I know it will pass, but right now I feel exhausted and am experiencing a mix of unhappiness and restlessness that is not exactly fun.
But as I said, I am used to it, and I have learned strategies to analyse it and then let it go.
This post I am inflicting you is part of the process.
And the point, in the end, is taking a break.
Escape that horrid little voice in your head that says
You are not writing! You won’t be able to pay the bills!
Shut up! I will pay them.
Only I can’t pay them if I kill myself in the process.
So once in a while, I need a break.
One afternoon off doing something that has nothing to do with work and survival, but is just fun.
Like watching a few old episodes of Patlabor.
Like browsing Amazon looking for books to put on my wishlist.
Like listening to Journey’s Raised on Radio.
Like taking an evening off with a couple of friends and spend the night at the pub discussing old Hong Kong movies, Alejandro Jodorowski’s Metabarons and why the heck the Japanese did not use shields.
That sort of stuff.
I know some people that are always focused on their plan, always moving towards their target. They do not have leisure anymore, because even when they take two hours off for a movie, they chose that movie so that it will somehow further their personal success narrative.
I’ll watch this movie and write a piece about it in my blog, I’ll watch this movie and I will be the first one to review it, I’ll watch this movie and score some points by being contrarian and saying the opposite of what everybody says.
It must be horribly stressful.
It is horribly stressful.
Most of the people I know that function this way are completely burned out at fifty, and they not only are significantly unhappy, but they cause stress and unhappiness in those that surround them.
I don’t want to be like that.
I am not like that.
I get my black moods, but I’m back on my feet in 24/36 hours – all I have to do is remind myself to take it easy.
There are circumstances over which we do not have control anyway.

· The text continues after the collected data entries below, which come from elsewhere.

-- ==== Sys2Proof/Machine/Step.lean ====
section
/-!
DEFINITION. One step of the RK-48: the command at the front of the queue is carried out; on an empty queue the part idles
(log 5).
-/

namespace Sys2Proof.Machine

/-- The state with its queue replaced. -/
def State.withPending (s : State) (q : List Instr) : State := { s with pending := q }

/-- A step: the command at the front of the queue acts on the state that holds the rest of the queue (log 5). -/
def step (s : State) : Host.Outcome State Fault Refusal :=
  match s.pending with
  | [] => .next s
  | c :: rest => exec c (s.withPending rest)

/-- The state with the command that a word spells at the front of its queue; no word spells one (log 26). -/
def State.withFetchWord (s : State) (nbits w : Nat) : State :=
  match decodeTableWord nbits w with
  | some c => s.withPending (c :: s.pending)
  | none => s

end Sys2Proof.Machine
end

And the social pressure constantly reminding us that whenever something goes wrong it’s our fault is a product of a well-meaning can-do attitude that got out of hand.
In the end everything will be OK.
So now I’ll arrange something for lunch, and then settle down with a good book.
Or maybe, who knows, I might watch for the umpteenth time Romancing the Stone, a movie that always gets me in a good mood when I’m down.
Have a nice Sunday folks, and be good to yourself.